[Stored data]
-- ==== Sys2Proof/Machine/Terry.lean ====
section
/-! DEFINITION. Terry: its stripe reads (R106 to R109), Scan Media (R104), the SRAM lap (R110), what an SRAM access finds and does (R91 to R93), starvation (R111), and how what SRAM has lost of the map is restored. -/

namespace Sys2Proof.Machine

/-! ### Stripes and scans (R104, R106, R109, R112) -/

/-- Terry reads a stripe of a class: all its members. -/
def Blk.startTerry (b : Blk) (c : Cls) (k : Nat) : Blk := b.startJob { work := .terry c (k / 1024) (k % 1024), reads := stripeMems c (k / 1024) (k % 1024) }

/-- A stripe of Terry's of a class is being read. -/
def Blk.terryBusy (b : Blk) (c : Cls) : Bool := b.twill.jobs.any fun e => match e.2.work with
  | .terry d _ _ => d == c
  | _ => false

/-- Terry cannot check a stripe now: its lock is held (R112), or the resync has not passed its region since a dirty shutdown (R109). -/
def Blk.terryLater (b : Blk) (k : Nat) : Bool :=
  b.twill.locks.has k || (match b.regionAt (k / 1024), b.damask.resynced with
    | some (r, _), some l => !l.contains r
    | _, _ => false)

/-- The lap of a class, behind its pace, goes on with the stripe at its cursor, or passes over it; at the end of its stripes it returns to those passed over (R106, R108, R112). -/
def Blk.lapRead (b : Blk) (c : Cls) : Blk :=
  let l := b.media.lap c
  if b.terryBusy c || !l.behind b.opTime (b.lapTarget c) then b
  else match b.lapNext c l.cursor with
    | some k =>
      let later := b.terryLater k
      let b1 := b.onMedia fun m => m.onLap c fun l => { l with cursor := k + 1, skipped := if later then insUniq k l.skipped else l.skipped }
      if later then b1 else b1.startTerry c k
    | none => match l.skipped.find? fun k => !b.terryLater k with
      | some k =>
        let b1 := b.onMedia fun m => m.onLap c fun l => { l with skipped := l.skipped.erase k }
        if b.lapCovers c (k / 1024) (k % 1024) then b1.startTerry c k else b1.lapStep c 0
      | none => b

/-- A line of a Scan Media range is being read. -/
def Blk.scanBusy (b : Blk) : Bool := b.twill.jobs.any fun e => match e.2.work with
  | .scan _ _ => true
  | _ => false

/-- A scan goes on with the halves of its next line, whatever the pace (R104, R108). -/
def Blk.scanNext (b : Blk) : Blk := match b.media.scan with
  | some (k, n) =>
    let m := min n (2 - k % 2)
    let b1 := (b.onMedia fun x => { x with scan := some (k + m, n - m) }).scanFind k m
    if m = 0 || b1.unwritten (k / 2) then b1.scanOver
    else match b1.lookup (k / 2) with
      | some p => b1.startJob { work := .scan k m, reads := [p.mem] }
      | none => b1.scanOver
  | none => b

/-- TERRY_STRIPE_READ: Terry reads the next line of a scan that runs, and the next stripe of the lap of a class (R104, R106 to R109). -/
def execTerryStripeRead (a : Stamp) (cls : Cls) (s : State) : Host.Outcome State Fault Refusal :=
  s.command a fun b => if b.works then ((if b.scanBusy then b else b.scanNext).lapRead cls).drive else b

/-! ### What an SRAM word that cannot be corrected does (R93) -/

/-- An uncorrectable word of a line of Velvet: the affected half of a dirty line is poisoned, its bytes discarded; a clean line is dropped (R90). The lines of a slice stand in its bank set after set (log 28). -/
def Blk.velvetWord (b : Blk) (slice word : Nat) (tx : MediaTx) (addr : Bool) : Blk :=
  let n := word / 16
  let key := ((n / 16 * 16) + slice) * 16 + n % 16
  match b.velvet.ways.find key with
  | none => b
  | some v => if v.dirty || v.wt then b.loseHalf key v (decide (8 ≤ word % 16)) 0x5804 tx addr else if v.fillp then b else b.dropWay key

/-- An uncorrectable word of the tag cache: a clean tag line is read again, a dirty one loses its sixteen lines. -/
def Blk.tagWord (b : Blk) (n : Nat) (tx : MediaTx) (addr : Bool) : Blk :=
  match b.damask.tagWays.find n with
  | none => b
  | some ti =>
    let drop (b : Blk) : Blk := b.onDamask fun d => { d with tagWays := d.tagWays.del n, tagDirty := d.tagDirty.del ti, dirtyTags := d.dirtyTags.filter fun x => x != ti }
    if b.damask.tagDirty.has ti then (drop ((List.range 16).foldl (fun b i => b.poisonLine (16 * ti + i) 0x5804 tx addr) b)).damaskFailure (16 * ti) else drop b

/-- An uncorrectable word of Gauze's tables: a cell comes from the newest snapshot and is stale. -/
def Blk.gaugeWord (b : Blk) (n : Nat) : Blk :=
  b.onGauze fun g => { g with cells := match (b.newestSnap.map Snap.cells).bind fun t => t.find n with
    | some c => g.cells.put n { c with state := 2 }
    | none => g.cells.del n }

/-- An accepted request whose queue entry is lost: a read completes with poison, a write's half is poisoned; a fill of the device's own is read again. -/
def Blk.reqLost (b : Blk) (x : Acc) (addr : Bool) : Blk :=
  if x.req.kind.isRead then b.finishRead x none
  else if x.req.kind.isWrite then (b.listInternal (halfKey x.req.dpa) 0x5804 .hostWrite addr).finishWrite x
  else (b.endAcc x).onPath fun p => { p with fills := p.fills.put x.line (true, 0) }

/-- A word of a holding buffer: the half that it lies in is poisoned and its bytes are discarded. -/
def Blk.bufLost (b : Blk) (n : Nat) (x : HBuf) (i : Bool) (tx : MediaTx) (addr : Bool) : Blk := (b.listInternal (2 * x.li + b2n i) 0x5804 tx addr).putBuf n { x with data := putHalf x.data i (BitVec.allOnes 64) 0 }

/-- A word of the poison table: the records of the region that it serves are loaded again from the list on media, whose entries reads there also read until then (R112). -/
def Blk.tableWord (b : Blk) (key : Nat) : Blk :=
  let r := key / 32768
  let reads := ((b.media.entries.filter fun e => e.1 / 32768 == r).map Prod.snd).eraseDups
  if b.media.reload.contains r then b else (b.onMedia fun m => { m with reload := r :: m.reload }).startJob { work := .list r, reads := reads }

/-- An uncorrectable word of the queues and staging: the item that owns it fails. The model counts the accepted requests, the holding buffers' halves, the staging records, Tweed's counters, Muslin's set and the poison table's records in this order (log 28). -/
def Blk.queueWord (b : Blk) (word : Nat) (tx : MediaTx) (addr : Bool) : Blk :=
  let n := b.path.acc.length
  let u := n + 2 * b.velvet.bufs.length
  let m := u + b.linen.staging.length
  let p := min poisonCache b.media.poison.length
  let i := word % (m + 513 + p)
  if i < n then match b.path.acc[i]? with
    | some x => b.reqLost x addr
    | none => b
  else if i < u then match b.velvet.bufs[(i - n) / 2]? with
    | some (k, x) => b.bufLost k x (decide ((i - n) % 2 = 1)) tx addr
    | none => b
  else if i < m then match b.linen.staging[i - u]? with
    | some r => (b.onLinen fun l => { l with staging := dropSeq l.staging r.seq, waiting := l.waiting.filter fun k => k != r.seq }).drop r.sev
    | none => b
  else if i < m + 512 then b.onTweed fun t => { t with ctr := t.ctr.put (i - m) (0, true) }
  else if i = m + 512 then (if b.muslin.state = 0 then b else b.discardStaged 4 0)
  else match b.media.poison[i - m - 513]? with
    | some (key, _) => b.tableWord key
    | none => b

/-- An uncorrectable word by the use of its bank: an entry of the region map or a set of the hot-line table is down, and gate probes that read it hold their requests, until it has been restored. A word of the map holds one entry, one of the table one way (log 28). -/
def Blk.sramLost (b : Blk) (k word : Nat) (tx : MediaTx) (addr : Bool) : Blk :=
  let base := b.bankBase k
  match (b.bank k).use with
  | 0 => if (b.regionEntry (base * 262144 + word)).isSome then b.onTwill fun t => { t with mapDown := insUniq (base * 262144 + word) t.mapDown } else b
  | 1 => b.onTwill fun t => { t with hotDown := insUniq (((base - 13) * 262144 + word) / 8) t.hotDown }
  | 2 => b.velvetWord (base - 29) word tx addr
  | 3 => b.tagWord ((base - 45) * 16384 + word / 16) tx addr
  | 4 => let e := ((base - 49) * 2097152 + word * 8) / 196608
         if e < 64 then b.engineFail e else b
  | 5 => b.gaugeWord (word % 49152)
  | 6 => b.queueWord word tx addr
  | _ => b

/-- The entries that are down are reloaded: from the newest checkpoint with the journal's records, which hold SLOT, ROT, ROTP, MIG and CLASS as they are in effect; AGE, HOT and WEAR are the checkpoint's (R93). -/
def Blk.reloadEntry (b : Blk) (old : NMap RegionEntry) (r : Nat) : Blk := match b.regionEntry r with
  | some e =>
    let o := old.getD r { slot := e.slot, cls := e.cls }
    b.putRegion r { e with age := o.age, hot := o.hot, wear := if o.slot = e.slot then o.wear else BitVec.ofNat 18 (b.slotWear e.slot.toNat) }
  | none => b

/-- The sets that are down are rebuilt: from the newest checkpoint and a replay of the plans, which give each line its newest copy; IDLE and WRITTEN are the checkpoint's where that is its copy too (R84, R93). -/
def Blk.rebuildSet (b : Blk) (old : NMap HotEntry) (set : Nat) : Blk :=
  (b.hotWays set).foldl (fun b x =>
    let e := x.2
    let o := (old.find (set * 8 + x.1)).filter fun y => y.hslot == e.hslot && y.stripe == e.stripe && y.pos == e.pos
    b.putHot (set * 8 + x.1) { e with idle := (o.map HotEntry.idle).getD 0, written := (o.map HotEntry.written).getD true }) b

/-- What SRAM has lost of the map is restored, and the probes that it holds go on (R93). -/
def Blk.restoreMap (b : Blk) : Blk :=
  if b.twill.mapDown.isEmpty && b.twill.hotDown.isEmpty then b
  else
    let c := match b.ckptPair with
      | some (f, inc) => b.loadImages f inc
      | none => b.emptyMap
    let b1 := b.twill.mapDown.foldl (fun b r => b.reloadEntry c.twill.regions r) b
    (b.twill.hotDown.foldl (fun b x => b.rebuildSet c.twill.hot x) b1).onTwill fun t => { t with mapDown := [], hotDown := [] }

/-- A spare that fails is not there to take a bank. -/
def Blk.failBank (b : Blk) (k : Nat) : Blk := if (b.bank k).state = 1 then b.onBank k fun x => { x with state := 2, use := 8 } else b.bankFail k

/-- A word of a bank is read: one corrected counts, 256 of them in 24 h fail the bank; one that is not is a contained detection of mechanism 2 and fails it (R93, R400). -/
def Blk.sramRead (b : Blk) (k word : Nat) (e : SramErr) (tx : MediaTx) : Blk :=
  match e with
  | .clean => b
  | .corrected =>
    let l := b.opTime :: (b.bank k).corr.filter fun t => decide (b.opTime - t < 86400000)
    let b1 := (b.bump 0x5800 0x04 1).onBank k fun x => { x with corr := l }
    if 256 ≤ l.length then b1.failBank k else b1
  | _ =>
    let b1 := if e = .address then b.bump 0x5800 0x03 1 else b
    let b2 := ((b1.bump 0x5800 0x05 1).bump (0xA100 + k) 0x04 1).reportUnit 0x5804 5 k
    ((b2.sramLost k word tx (e == .address)).detect 2 false).failBank k

/-! ### The SRAM lap (R110) -/

/-- The scrub of a word: the next of the lap, in bank and word order, while the lap is behind the pace that ends it in 10 s; with the last word it ends. A failed bank has no words to read. -/
def Blk.scrubWord (b : Blk) (k word : Nat) (e : SramErr) : Blk :=
  let l := b.media.lapS
  if l.lines ≠ k * 262144 + word || !l.behind b.opTime 20000 then b
  else
    let b1 := if (b.bank k).state = 2 then b else b.sramRead k word e .scrub
    let b2 := b1.onMedia fun m => { m with lapS := if sramWords ≤ l.lines + 1 then l.ended b.opTime 60000 sramWords else { l with lines := l.lines + 1 } }
    b2.healthCheck

/-- SRAM_SCRUB: an access to a word of a bank. Terry's scrub reads it in an idle cycle and rewrites a corrected word in place; in a spare bank that is not in use it writes and reads back the lap's alternating pattern (R110). A read of the device's own corrects it likewise (R91). A narrow write reads, corrects and merges: of an uncorrectable word it writes nothing, and R93 handles that word (R92). -/
def execSramScrub (a : Stamp) (bank : Fin 66) (word : Nat) (how : SramAccess) (e : SramFlaw) (s : State) : Host.Outcome State Fault Refusal :=
  s.command a fun b =>
    if !b.mgmt then b
    else match how with
      | .scrub => b.scrubWord bank.val (word % 262144) e.outcome
      | _ => if (b.bank bank.val).state = 2 then b else b.sramRead bank.val (word % 262144) e.outcome .internal

/-! ### Starvation (R111) -/

/-- A lap becomes starved: one warning, DevLoad's floor, a changed health. -/
def Blk.starve (b : Blk) (i : Nat) (l : Lap) (limit : Nat) (f : Media → Media) : Blk :=
  if !l.starved && decide (limit < b.opTime - l.start) then (((b.onMedia f).bump 0x5820 0x0B 1).report { code := 0x5805, unit := BitVec.ofNat 16 i }).healthCheck else b

/-- SCRUB_STARVED: the current lap's elapsed time exceeds its target: 0 Voile, 1 Denim, 2 SRAM. -/
def execScrubStarved (a : Stamp) (lap : Fin 3) (s : State) : Host.Outcome State Fault Refusal :=
  s.command a fun b =>
    if !b.works then b
    else match lap.val with
      | 0 => b.starve 0 b.media.lapV (b.lapTarget .voile) fun m => { m with lapV := { m.lapV with starved := true } }
      | 1 => b.starve 1 b.media.lapD (b.lapTarget .denim) fun m => { m with lapD := { m.lapD with starved := true } }
      | _ => b.starve 2 b.media.lapS 60000 fun m => { m with lapS := { m.lapS with starved := true } }

end Sys2Proof.Machine
end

Brief.
Report each line of the data that includes the string "MediaTx".

Answer for the task.
def Blk.velvetWord (b : Blk) (slice word : Nat) (tx : MediaTx) (addr : Bool) : Blk :=
def Blk.tagWord (b : Blk) (n : Nat) (tx : MediaTx) (addr : Bool) : Blk :=
def Blk.bufLost (b : Blk) (n : Nat) (x : HBuf) (i : Bool) (tx : MediaTx) (addr : Bool) : Blk := (b.listInternal (2 * x.li + b2n i) 0x5804 tx addr).putBuf n { x with data := putHalf x.data i (BitVec.allOnes 64) 0 }
def Blk.queueWord (b : Blk) (word : Nat) (tx : MediaTx) (addr : Bool) : Blk :=
def Blk.sramLost (b : Blk) (k word : Nat) (tx : MediaTx) (addr : Bool) : Blk :=
def Blk.sramRead (b : Blk) (k word : Nat) (e : SramErr) (tx : MediaTx) : Blk :=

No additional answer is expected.